However, it is remarkable to note that the mAbs themselves have modest clinical activity. For example, RTX or OBZ when used as monotherapy in patients with relapsed follicular lymphoma have demonstrated short progression-free survival (PFS).8 These data indicate that there is a need to optimize their use in co-therapy.

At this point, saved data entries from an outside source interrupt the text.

-- ==== Sys2Proof/Certificates/Slice0/Obligations.lean ====
section
/-!
DEFINITION. The statements for the provers. Each docstring names the rules of spec/ it formalises. A frame is written
`t = { s with … }`: every field not named is unchanged.
-/

open Sys2Proof Sys2Proof.Machine

/-! ### Encoding (30_encoding.md) -/

/-- Words that the spec writes out decode to the commands it gives them (R78, R121, R132, R134, R136, R138, R72, R73). -/
def Obligations.SpecWordsDecode : Prop :=
  decode 0x00000000#32 = .ok .nop ∧
  decode 0x01000000#32 = .ok .reset ∧
  decode 0x04ABCDEF#32 = .ok (.mark 0xABCDEF#24) ∧
  decode 0x11123441#32 = .ok (.freqAdd 0x41#8 4660#16) ∧
  decode 0x20000000#32 = .ok .build ∧
  decode 0x3200002D#32 = .ok (.desByte 0x2D#8) ∧
  decode 0x41000042#32 = .ok (.encSym 0x42#8) ∧
  decode 0x50000001#32 = .ok (.decBegin 1#8) ∧
  decode 0x620001FF#32 = .ok (.rdNode 511#9) ∧
  decode 0x64000743#32 = .ok (.rdCode 0x43#8 7#3) ∧
  decode 0x10000001#32 = .error (.reservedBits .freqClr) ∧
  decode 0x60000108#32 = .error (.reservedBits .rdReg) ∧
  decode 0xFF123456#32 = .error .unknownOpcode

/-- R63 to R71: the word of a command decodes to that command, for every value of every operand; and a word has one meaning:
it is the word of the command it decodes to. -/
def Obligations.DecodeAndEncodeAgree : Prop :=
  (∀ i : Instr, i.wellFormed = true ∧ decode (encode i) = .ok i) ∧
  ∀ (w : Word) (i : Instr), decode w = .ok i → encode i = w

/-- R71: a word spells a command of an opcode exactly when `w & mask = match`. -/
def Obligations.WordSpellsByMaskAndMatch : Prop :=
  ∀ (w : Word) (op : Opcode), (∃ i, decode w = .ok i ∧ i.opcode = op) ↔ w &&& op.mask = op.pattern

/-- R75: the assembler's word for a command's line is the command's word, and an operand that does not fit its field is
refused: a byte above 255, n above 65535, idx above 511, k above 7, imm above 0xFFFFFF. -/
def Obligations.AssemblerAgreesWithEncoder : Prop :=
  (∀ i : Instr, assemble i.line = some (encode i)) ∧
  (∀ (op : Opcode) (b : Nat), op.format = .B → 255 < b → assemble (.command op [b]) = none) ∧
  (∀ s n, 255 < s ∨ 65535 < n → assemble (.command .freqAdd [s, n]) = none) ∧
  (∀ idx, 511 < idx → assemble (.command .rdNode [idx]) = none) ∧
  (∀ s k, 255 < s ∨ 7 < k → assemble (.command .rdCode [s, k]) = none) ∧
  (∀ imm, 0xFFFFFF < imm → assemble (.command .mark [imm]) = none)

/-- R72: a word with an unknown opcode raises UNKNOWN_OPCODE, changes nothing but LAST and ERR, and emits nothing; the unknown
opcodes are the rule's 232 values. -/
def Obligations.UnknownOpcodeIsIllegal : Prop :=
  (∀ b : Byte, (∀ op : Opcode, op.byte ≠ b) ↔
    (0x05 ≤ b.toNat ∧ b.toNat ≤ 0x0F ∨ 0x12 ≤ b.toNat ∧ b.toNat ≤ 0x1F ∨ 0x22 ≤ b.toNat ∧ b.toNat ≤ 0x2F ∨
      0x34 ≤ b.toNat ∧ b.toNat ≤ 0x3F ∨ 0x43 ≤ b.toNat ∧ b.toNat ≤ 0x4F ∨ 0x53 ≤ b.toNat ∧ b.toNat ≤ 0x5F ∨
      0x65 ≤ b.toNat)) ∧
  ((List.range 256).filter fun n => (opcodeOfByte (BitVec.ofNat 8 n)).isNone).length = 232 ∧
  ∀ (s u : State) (w : Word), s.nextTurn = .execute w u → (∀ op : Opcode, op.byte ≠ opcField w) →
    ∃ t, step s = .next t ∧ Raises (opcField w) .unknownOpcode u t ∧ t = { u with last := t.last, err := t.err }

/-- R73: a word of a known opcode with a 1 in a bit its format reserves raises RESERVED_BITS and changes nothing but LAST
and ERR; a read opcode still emits its response words, all 0. -/
def Obligations.ReservedBitsAreIllegal : Prop :=
  ∀ (s u : State) (w : Word) (op : Opcode) (j : Nat), s.nextTurn = .execute w u → opcField w = op.byte →
    (match op.format with
      | .Z => 0
      | .B => 8
      | .N => 9
      | .C => 11
      | .F | .M => 24) ≤ j → j < 24 → w.getLsbD j = true →
    ∃ t, step s = .next t ∧ Raises op.byte .reservedBits u t ∧
      Emits u t (List.replicate
        (match op with
          | .rdNode => 2
          | .rdReg | .rdFreq | .rdClen | .rdCode => 1
          | _ => 0) ⟨.resp, 0#32⟩) ∧
      t = { u with last := t.last, err := t.err, outq := t.outq }

/-! ### Steps, ports, output (20_memory.md, 70_reset_and_hazards.md) -/

/-- With the HCC's turn next, a step takes the oldest accepted command and runs what it decodes to (20_memory.md R49); with none
accepted it changes nothing (60_exceptions.md R156). That turns are listed in `turns`, and that the HCC has the turn when none is
listed (`turns = []`), is the model's choice (log entry 2, DESIGN CHOICE); that waiting for a command is a step which changes
nothing is the model's reading of R156 (log entry 4, DEDUCED). -/
def Obligations.StepRunsTheDecodedCommand : Prop :=
  (∀ (s : State) (w : Word) (ws : List Word) (i : Instr), s.cmdq = w :: ws → decode w = .ok i →
    i.wellFormed = true ∧
    (s.turns = [] → step s = exec i { s with cmdq := ws }) ∧
    ∀ ts, s.turns = .run :: ts → step s = exec i { s with cmdq := ws, turns := ts }) ∧
  (∀ s : State, s.cmdq = [] → s.turns = [] → step s = .next s) ∧
  ∀ (s : State) (ts : List Turn), s.cmdq = [] → s.turns = .run :: ts → step s = .next { s with turns := ts }

/-- 10_state.md R21, R49: no command changes which command is executed next, nor anything at the ports but the words it
emits. -/
def Obligations.CommandsLeaveTheStreamAlone : Prop :=
  ∀ (i : Instr) (s t : State), exec i s = .next t →
    t.cmdq = s.cmdq ∧ t.turns = s.turns ∧ t.cmdOffer = s.cmdOffer ∧ t.sent = s.sent ∧ t.outHeld = s.outHeld ∧
      ∃ ws, Emits s t ws

/-- R47: nothing removes or reorders a word of the output sequence but the reset pin, which drops the words not yet
transferred. -/
def Obligations.OutputSequenceOnlyGrows : Prop :=
  ∀ s t : State, step s = .next t →
    (∃ ws, t.output = s.output ++ ws) ∨
    (∃ e ts, s.turns = .edge e :: ts ∧ e.rst = true ∧ t.output = s.sent)

/-- 70_reset_and_hazards.md R160: the reset pin gives every register and table its reset value, drops accepted commands and
untransferred output words, and no port transfers at that edge. That the offered command word is forgotten (`cmdOffer` is none
afterwards) is the model's choice (log entry 6, DESIGN CHOICE), and so is the list `turns` (log entry 2). -/
def Obligations.PinResetGivesResetState : Prop :=
  ∀ (s : State) (e : Edge) (ts : List Turn), s.turns = .edge e :: ts → e.rst = true →
    step s = .next { State.reset with sent := s.sent, turns := ts } ∧
    e.cmdReadyPin = false ∧ s.outValidPin e = false ∧ e.cmdTransfer = false ∧ s.outTransfer e = false

/-- R50: at an edge with `rst` low and the handshake kept, the command port accepts the word exactly when valid and ready are
high, the output port hands over the front word exactly when both are high, a side that raised valid is remembered until its
transfer, and no register or table changes. -/
def Obligations.EdgeTransfersNeedValidAndReady : Prop :=
  ∀ (s : State) (e : Edge) (ts : List Turn), s.turns = .edge e :: ts → e.rst = false →
    (∀ w, s.cmdOffer = some w → e.cmdValid = true ∧ e.cmdData = w) →
    ∃ t, step s = .next t ∧
      t.cmdq = (if e.cmdValid && e.cmdReady then s.cmdq ++ [e.cmdData] else s.cmdq) ∧
      t.cmdOffer = (if e.cmdValid && !e.cmdReady then some e.cmdData else none) ∧
      (∀ w rest, s.outq = w :: rest → (e.outValid || s.outHeld) = true →
        if e.outReady then t.sent = s.sent ++ [w] ∧ t.outq = rest ∧ t.outHeld = false
        else t.sent = s.sent ∧ t.outq = s.outq ∧ t.outHeld = true) ∧
      ((s.outq = [] ∨ (e.outValid || s.outHeld) = false) → t.sent = s.sent ∧ t.outq = s.outq ∧ t.outHeld = false) ∧
      t = { s with cmdq := t.cmdq, cmdOffer := t.cmdOffer, sent := t.sent, outq := t.outq, outHeld := t.outHeld, turns := ts }

/-- R168 and 93_implementation_defined.md U2: the model refuses a host that drops or changes an offered command word, and
refuses nothing else (log entry 5, DEDUCED). -/
def Obligations.OnlyBrokenHandshakesAreRefused : Prop :=
  ∀ (s : State) (r : Refusal), step s = .refused r ↔
    r = .handshakeBroken ∧ ∃ e ts w, s.turns = .edge e :: ts ∧ e.rst = false ∧ s.cmdOffer = some w ∧
      (e.cmdValid = false ∨ e.cmdData ≠ w)

/-! ### Results and admission (60_exceptions.md) -/

/-- R142: every command, an illegal one too, ends by writing its result word to LAST, and to ERR when it is an error and ERR
holds none (CLR_ERR and RESET have cleared ERR first); STATUS.ERR_PENDING is 1 while ERR.CODE is not 0. -/
def Obligations.EveryCommandRecordsItsResult : Prop :=
  (∀ (i : Instr) (s t : State), exec i s = .next t →
    opcField t.last = i.opcode.byte ∧
    t.err = (let before := if i = .clrErr ∨ i = .reset then 0#32 else s.err
      if codeOf t.last ≠ 0#8 ∧ codeOf before = 0#8 then t.last else before)) ∧
  (∀ (w : Word) (e : Illegal) (s t : State), illegalWord w e s = .next t →
    opcField t.last = opcField w ∧
    t.err = if codeOf t.last ≠ 0#8 ∧ codeOf s.err = 0#8 then t.last else s.err) ∧
  ∀ s : State, s.status.getLsbD 4 = (codeOf s.err != 0#8)

/-- R143: a command in a mode its row marks "no" raises SEQUENCE with INFO = MODE and changes nothing else, but a read still
emits its zero words; a command in a mode its row marks "yes" does not raise SEQUENCE (DEC_END of a failed session repeats the
stored error, which is none either). -/
def Obligations.ModesAdmitCommands : Prop :=
  ∀ (i : Instr) (s : State),
    let no :=
      (s.mode ≠ .idle ∧
        i.opcode ∈ [Opcode.freqClr, .freqAdd, .build, .derive, .ser, .desBegin, .encBegin, .decBegin]) ∨
      (s.mode ≠ .des ∧ i.opcode ∈ [Opcode.desByte, .desEnd]) ∨
      (s.mode ≠ .enc ∧ i.opcode ∈ [Opcode.encSym, .encEnd]) ∨
      (s.mode ≠ .dec ∧ i.opcode ∈ [Opcode.decByte, .decEnd]) ∨
      (s.mode = .des ∧ i.opcode = .rdNode)
    (no → ∃ t, exec i s = .next t ∧ Raises i.opcode.byte (.sequence s.mode) s t ∧
      Emits s t (List.replicate (responseCount i.opcode) ⟨.resp, 0#32⟩) ∧
      t = { s with last := t.last, err := t.err, outq := t.outq }) ∧
    (¬no → (s.sessFailed = false ∨ codeOf s.sessErr ≠ 0x11#8) → ∀ t, exec i s = .next t → codeOf t.last ≠ 0x11#8)

/-- R148: no error is fatal. In every state that meets the tree and session invariants every command answers a next state, and
no step faults. -/
def Obligations.NoCommandIsFatal : Prop :=
  (∀ (i : Instr) (s : State), InvTree s → InvSession s → ∃ t, exec i s = .next t) ∧
  ∀ (s : State) (f : Fault), InvTree s → InvSession s → step s ≠ .fault f

/-- R140: every cause has the CODE, DETAIL and INFO that the rule's table gives it, and no CODE or DETAIL value outside the table
is ever produced: every step keeps the three result registers legal. An error that DEC_END repeats keeps its numbers (44_bitstream.md
R123). -/
def Obligations.StepKeepsResultsLegal : Prop :=
  (∀ s t : State, InvResults s → step s = .next t → InvResults t) ∧
  HasNumbers .emptyInput 0x01#8 0#8 0#8 ∧
  HasNumbers (.malformedTree .badToken) 0x02#8 1#8 0#8 ∧
  HasNumbers (.malformedTree .badSeparator) 0x02#8 2#8 0#8 ∧
  HasNumbers (.malformedTree .freqRange) 0x02#8 3#8 0#8 ∧
  HasNumbers (.malformedTree .rawNewline) 0x02#8 4#8 0#8 ∧
  HasNumbers (.malformedTree .badSymbol) 0x02#8 5#8 0#8 ∧
  HasNumbers (.malformedTree .endMidRecord) 0x02#8 6#8 0#8 ∧
  HasNumbers (.malformedTree .sentinelChild) 0x02#8 7#8 0#8 ∧
  HasNumbers (.malformedTree .missingChild) 0x02#8 8#8 0#8 ∧
  HasNumbers (.malformedTree .leftover) 0x02#8 9#8 0#8 ∧
  HasNumbers (.malformedTree .tooManyNodes) 0x02#8 10#8 0#8 ∧
  HasNumbers (.underrun .nullRoot) 0x03#8 1#8 0#8 ∧
  HasNumbers (.underrun .nullChild) 0x03#8 2#8 0#8 ∧
  HasNumbers (.underrun .endMidCode) 0x03#8 3#8 0#8 ∧
  (∀ pad : Byte, HasNumbers (.paddingRange pad) 0x04#8 1#8 pad) ∧
  (∀ pad : BitVec 3, HasNumbers (.paddingNoBytes pad) 0x04#8 2#8 (0#5 ++ pad)) ∧
  HasNumbers .unknownOpcode 0x10#8 1#8 0#8 ∧
  HasNumbers .reservedBits 0x10#8 2#8 0#8 ∧
  (∀ low : Byte, HasNumbers (.badIndex low) 0x10#8 3#8 low) ∧
  HasNumbers (.sequence .idle) 0x11#8 0#8 0#8 ∧
  HasNumbers (.sequence .des) 0x11#8 0#8 1#8 ∧
  HasNumbers (.sequence .enc) 0x11#8 0#8 2#8 ∧
  HasNumbers (.sequence .dec) 0x11#8 0#8 3#8 ∧
  HasNumbers .noTree 0x12#8 0#8 0#8 ∧
  HasNumbers .noCodes 0x13#8 0#8 0#8 ∧
  (∀ s : Byte, HasNumbers (.freqOverflow s) 0x14#8 0#8 s) ∧
  (∀ s : Byte, HasNumbers (.unknownSymbol s) 0x15#8 0#8 s) ∧
  (∀ s : Byte, HasNumbers (.dupSymbol s) 0x16#8 0#8 s) ∧
  ∀ opc code detail info : Byte, HasNumbers (.stored (opc ++ code ++ detail ++ info)) code detail info
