-- ==== Sys2Proof/Laws/PerInstr.lean ====
section
/-!
SUPPORT. One lemma per command: its word meets the `mask` and `match` columns of its row of the opcode table
(spec/30_encoding.md R71).
-/

namespace Sys2Proof.Laws.MeetsRow

/-- The word of the command meets its row: `word & mask = match`. -/
def Statement (i : Instr) : Prop := encode i &&& i.opcode.mask = i.opcode.pattern

/-- A command meets its row when its argument has no 1 in a reserved bit. -/
theorem of_arg {i : Instr} (r : BitVec 24) (hr : i.opcode.mask = 0xFF#8 ++ r) (ha : i.arg &&& r = 0#24) :
    Statement i := by
  unfold Statement encode
  rw [hr]
  refine (BitVec.and_append (w := 8) (v := 24)).trans ?_
  rw [ha]
  exact congrArg (fun b : BitVec 8 => b ++ 0#24) (BitVec.and_allOnes (x := i.opcode.byte))

theorem nop : Statement .nop := by unfold Statement; decide
theorem reset : Statement .reset := by unfold Statement; decide
theorem clrErr : Statement .clrErr := by unfold Statement; decide
theorem abort : Statement .abort := by unfold Statement; decide
theorem mark (imm : BitVec 24) : Statement (.mark imm) := of_arg 0#24 rfl (by simp)
theorem freqClr : Statement .freqClr := by unfold Statement; decide
theorem freqAdd (s : Byte) (n : BitVec 16) : Statement (.freqAdd s n) := of_arg 0#24 rfl (by simp)
theorem build : Statement .build := by unfold Statement; decide
theorem derive : Statement .derive := by unfold Statement; decide
theorem ser : Statement .ser := by unfold Statement; decide
theorem desBegin : Statement .desBegin := by unfold Statement; decide
theorem desByte (b : Byte) : Statement (.desByte b) :=
  of_arg 0xFFFF00#24 rfl (by revert b; unfold Instr.arg; decide +kernel)
theorem desEnd : Statement .desEnd := by unfold Statement; decide
theorem encBegin : Statement .encBegin := by unfold Statement; decide
theorem encSym (s : Byte) : Statement (.encSym s) :=
  of_arg 0xFFFF00#24 rfl (by revert s; unfold Instr.arg; decide +kernel)
theorem encEnd : Statement .encEnd := by unfold Statement; decide
theorem decBegin (pad : Byte) : Statement (.decBegin pad) :=
  of_arg 0xFFFF00#24 rfl (by revert pad; unfold Instr.arg; decide +kernel)
theorem decByte (b : Byte) : Statement (.decByte b) :=
  of_arg 0xFFFF00#24 rfl (by revert b; unfold Instr.arg; decide +kernel)
theorem decEnd : Statement .decEnd := by unfold Statement; decide
theorem rdReg (r : Byte) : Statement (.rdReg r) :=
  of_arg 0xFFFF00#24 rfl (by revert r; unfold Instr.arg; decide +kernel)
theorem rdFreq (s : Byte) : Statement (.rdFreq s) :=
  of_arg 0xFFFF00#24 rfl (by revert s; unfold Instr.arg; decide +kernel)
theorem rdNode (idx : NodeIx) : Statement (.rdNode idx) :=
  of_arg 0xFFFE00#24 rfl (by revert idx; unfold Instr.arg; decide +kernel)
theorem rdClen (s : Byte) : Statement (.rdClen s) :=
  of_arg 0xFFFF00#24 rfl (by revert s; unfold Instr.arg; decide +kernel)
theorem rdCode (s : Byte) (k : BitVec 3) : Statement (.rdCode s k) :=
  of_arg 0xFFF800#24 rfl (by revert s k; unfold Instr.arg; decide +kernel)

end Sys2Proof.Laws.MeetsRow
end

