theorem Scanner.Read.run {z z' : Scanner} {A B : List Byte} (h : z.Read A) (hB : z.run B = .ok z')
    (hz : ¬LeadingZero (A ++ B)) : z'.Read (A ++ B) := by
  induction B generalizing z A with
  | nil =>
    cases hB
    simpa using h
  | cons b B ih =>
    simp only [Scanner.run] at hB
    cases hb : z.byte b with
    | error d => simp [hb] at hB
    | ok z₁ =>
      have hread := ih (h.byte hb B hz) (by simpa [hb] using hB) (by simpa using hz)
      simpa using hread

theorem Scanner.Read.finish {z : Scanner} {A : List Byte} {R : List Record} (h : z.Read A) (hR : z.finish = .ok R)
    (hz : ¬LeadingZero A) : joinRecords R = A := by
  apply joinRecords_of_spaced
  obtain ⟨cursor, R'⟩ := z
  cases cursor with
  | number st run =>
    obtain rfl : A = spacedRecords (R' ++ st.atEnd) ++ run := h
    cases hc : classify run with
    | error d => simp [Scanner.finish, hc] at hR
    | ok t =>
      have hrun := bytes_of_classify hc fun h => hz (by simpa using leadingZero_of_zeroLed h [])
      rcases st.token_cases t with ⟨added, st', ht, hadded⟩ | ⟨f, rfl, rfl, ht⟩
      · simp only [Scanner.finish, hc, ht, Except.ok.injEq] at hR
        rw [← hR, List.append_assoc R', hadded, ← List.append_assoc R', spacedRecords_concat, ← hrun]
      · simp [Scanner.finish, hc, ht] at hR
  | symbol f => cases hR
  | escape f =>
    obtain rfl : A = spacedRecords (R' ++ [Record.internal f, .sentinel, .sentinel]) ++ [chBackslash] := h
    cases hR
    exact spacedRecords_leaf R' f chBackslash
  | symbolDone =>
    cases hR
    exact h

/-- What the scanner accepts with no leading zero is what R100 writes of the records. -/
theorem joinRecords_of_scan {B : List Byte} {R : List Record} (h : scan B = .ok R) (hz : ¬LeadingZero B) :
    joinRecords R = B := by
  by_cases hB : B = []
  · subst hB
    cases h
    rfl
  · rw [scan_eq_scanLoop hB, scanLoop, scanFrom] at h
    cases hrun : Scanner.run ⟨.number .ready [], []⟩ B with
    | error d => simp [hrun] at h
    | ok z =>
      have hread : z.Read ([] ++ B) := Scanner.Read.run (by rfl) hrun hz
      exact hread.finish (by simpa [hrun] using h) hz

end Sys2Proof.Machine
end

section
/-!
PROOFS, 43_tree_codec.md sections 2 and 4. The records of a tree in level order: the reconstruction numbers its entries in that
order (R106), so the serializer visits them in it (R101); and a tree is determined by its records (R111).
-/

namespace Sys2Proof.Machine

/-! ### The record of an entry (R101, R106) -/

/-- The record the serializer writes of an entry. -/
def Node.record (x : Node) : Record := if x.leaf then .leaf x.freq x.sym else .internal x.freq

theorem Record.record_of_node? {r : Record} {x : Node} (h : r.node? = some x) : x.record = r := by
  cases r <;> cases h <;> rfl

@[simp] theorem Node.record_attach (x : Node) (side : Side) (i : NodeIx) : (x.attach side i).record = x.record := by
  cases side <;> rfl

/-- Attaching a new entry changes no earlier entry's record. -/
theorem map_record_attachNew (l : List Node) (p : Nat) (side : Side) (x : Node) :
    (attachNew l p side x).map Node.record = l.map Node.record ++ [x.record] := by
  have hold : (l.modify p fun y => y.attach side (BitVec.ofNat 9 l.length)).map Node.record = l.map Node.record := by
    refine List.ext_getElem? fun n => ?_
    simp only [List.getElem?_map, List.getElem?_modify]
    cases l[n]? with
    | none => rfl
    | some y => by_cases hp : p = n <;> simp [hp]
  rw [attachNew, List.map_append, hold, List.map_singleton]

/-- A record of an internal node. -/
def Record.isInternal : Record → Bool
  | .internal _ => true
  | .sentinel | .leaf _ _ => false

theorem Record.leaf_of_node? {r : Record} {x : Node} (h : r.node? = some x) : x.leaf = !r.isInternal := by
  cases r <;> cases h <;> rfl

theorem Record.node?_eq_none {r : Record} : r.node? = none ↔ r = .sentinel := by cases r <;> simp [Record.node?]

theorem leavesOpen_iff {rs : List Record} : LeavesOpen rs ↔ rs.length < 2 * rs.countP Record.isInternal + 1 := by
  rw [List.countP_eq_length_filter]
  exact Iff.rfl

/-! ### Attaching records one after the other (R106) -/

/-- The store after the first record. -/
def Rebuild.first (x : Node) : Rebuild := ⟨[x], if x.leaf then [] else [0], .left⟩

/-- The end of the reconstruction: no child is missing. -/
def Rebuild.close (z : Rebuild) : Except TreeDefect (List Node) :=
  if z.queue.isEmpty then .ok z.nodes else .error .missingChild

/-- The records `rs` are attached with no error, and the store is then `z`. -/
inductive Attached : List Record → Rebuild → Prop where
  | first {r : Record} {x : Node} : r.node? = some x → Attached [r] (Rebuild.first x)
  | next {rs : List Record} {r : Record} {z z' : Rebuild} : Attached rs z → z.record r = .ok z' → Attached (rs ++ [r]) z'

theorem Attached.run {rs rest : List Record} {z z' : Rebuild} (h : Attached rs z) (hr : z.run rest = .ok z') :
    Attached (rs ++ rest) z' := by
  induction rest generalizing rs z with
  | nil =>
    cases hr
    simpa using h
  | cons r rest ih =>
    rw [Rebuild.run] at hr
    cases hz : z.record r with
    | error d => simp [hz] at hr
    | ok z₁ => simpa using ih (h.next hz) (by simpa [hz] using hr)

/-- The reconstruction goes on from the records attached. -/
theorem Attached.rebuild_append {rs : List Record} {z : Rebuild} (h : Attached rs z) (rest : List Record) :
    rebuild (rs ++ rest) = z.run rest >>= Rebuild.close := by
  induction h generalizing rest with
  | first hx =>
    simp only [List.singleton_append, rebuild, hx, Rebuild.first]
    cases Rebuild.run _ rest <;> rfl
  | next _ hr ih => rw [List.append_assoc, List.singleton_append, ih, Rebuild.run, hr]

theorem Attached.rebuild_eq {rs : List Record} {z : Rebuild} (h : Attached rs z) : rebuild rs = z.close :=
  (congrArg rebuild (List.append_nil rs).symm).trans (h.rebuild_append [])

theorem Attached.rebuild_error {rs : List Record} {z : Rebuild} (h : Attached rs z) {r : Record} {d : TreeDefect}
    (hr : z.record r = .error d) (rest : List Record) : rebuild (rs ++ r :: rest) = .error d := by
  rw [h.rebuild_append, Rebuild.run, hr]
  rfl

theorem rebuild_sentinel (rs : List Record) :
    rebuild (.sentinel :: rs) = if ∀ r ∈ rs, r = .sentinel then .ok [] else .error .leftover := by
  simp [rebuild, Record.node?]

theorem Rebuild.record_leftover {z : Rebuild} (hq : z.queue = []) (r : Record) : z.record r = .error .leftover := by
  simp [Rebuild.record, hq]

section
variable {z : Rebuild} (hq : z.queue ≠ [])
include hq

theorem Rebuild.record_sentinel : z.record .sentinel = .error .sentinelChild := by
  obtain ⟨p, q, hq⟩ := List.exists_cons_of_ne_nil hq
  simp [Rebuild.record, hq, Record.node?]

theorem Rebuild.record_full {r : Record} (hr : r ≠ .sentinel) (hfull : z.nodes.length = Config.nodeCap) :
    z.record r = .error .tooManyNodes := by
  obtain ⟨p, q, hq⟩ := List.exists_cons_of_ne_nil hq
  obtain ⟨x, hx⟩ := Option.ne_none_iff_exists'.mp (mt Record.node?_eq_none.mp hr)
  simp [Rebuild.record, hq, hx, hfull]

end

/-- A record list accepted as a tree with a node is one whose records are attached with no child missing at the end. -/
theorem exists_attached {R : List Record} {nodes : List Node} (h : rebuild R = .ok nodes) (hne : nodes ≠ []) :
    ∃ z, Attached R z ∧ z.queue = [] ∧ z.nodes = nodes := by
  cases R with
  | nil =>
    cases h
    exact absurd rfl hne
  | cons r rs =>
    cases hr : r.node? with
    | none =>
      simp only [rebuild, hr] at h
      split at h <;> cases h
      exact absurd rfl hne
    | some x =>
      have hfirst := Attached.first hr
      have hall : (Rebuild.first x).run rs >>= Rebuild.close = .ok nodes := (hfirst.rebuild_append rs).symm.trans h
      cases hz : (Rebuild.first x).run rs with
      | error d =>
        rw [hz] at hall
        cases hall
      | ok z =>
        have hclose : z.close = .ok nodes := by rwa [hz] at hall
        unfold Rebuild.close at hclose
        split at hclose
        · next hq => exact ⟨z, hfirst.run hz, List.isEmpty_iff.mp hq, by simpa using hclose⟩
        · cases hclose

theorem Attached.rebuilding {rs : List Record} {z : Rebuild} (h : Attached rs z) : Rebuilding z := by
  induction h with
  | first hx => exact Rebuilding.start hx
  | next _ hr ih => exact ih.record hr

/-- The entries are the records' own, in their order. -/
theorem Attached.map_record {rs : List Record} {z : Rebuild} (h : Attached rs z) : z.nodes.map Node.record = rs := by
  induction h with
  | first hx => simp [Rebuild.first, Record.record_of_node? hx]
  | next _ hr ih =>
    obtain ⟨p, q, x, -, hx, -, hn, -, -⟩ := Rebuild.record_ok hr
    rw [hn, map_record_attachNew, ih, Record.record_of_node? hx]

In this sense, hematological cancer patients possess antitumor NK cells that are unable to control disease.9,10 Blood-borne cancer cells use different mechanisms for immune escape,11,12 e.g. inducing NK cell dysfunction.13,14 In addition, NK cell differentiation may be inhibited by the presence of tumor cells e.g. acute myeloid leukemia (AML) cells infiltrating bone-marrow.15,16 Therefore, the failure of mAb as monotherapy could be related to impaired NK cell function and hence, there is a clinical interest to reactivate patient NK cells.17
Lenalidomide (LEN; Revlimid; Celgene) is an immune-modulatory drug that can activate NK cells.14,18–21 LEN treatment during and after stem cell transplantation (SCT) increases NK cell proliferation, enhances NKp44 expression on NK cells14 and increases circulating NK-cell numbers in leukemia patients.22,23 LEN increases co-stimulatory receptor expression on NK cells, such as CD16 and Lymphocytes Function-associated Antigen (LFA)14 and stabilizes NK cell:target cell immunological synapse.20,23,24 These effects lead to increased cytotoxic activity and increased proliferation of LEN-stimulated NK cells.14,19,20 LEN has similar effects in B-NHL patients restoring synapse formation, ADCC, and cytotoxic functions in NK cells.25,26 Of particular clinical importance, LEN allows NK cells to be activated by lower doses of RTX.20 Finally, it also favors target recognition by inducing expression of NKG2D and DNAM-1 ligands on malignant cells.27 LEN mechanism of action is thus predominantly immune-mediated, making LEN a suitable treatment to restore exhausted NK cell cytotoxic functions.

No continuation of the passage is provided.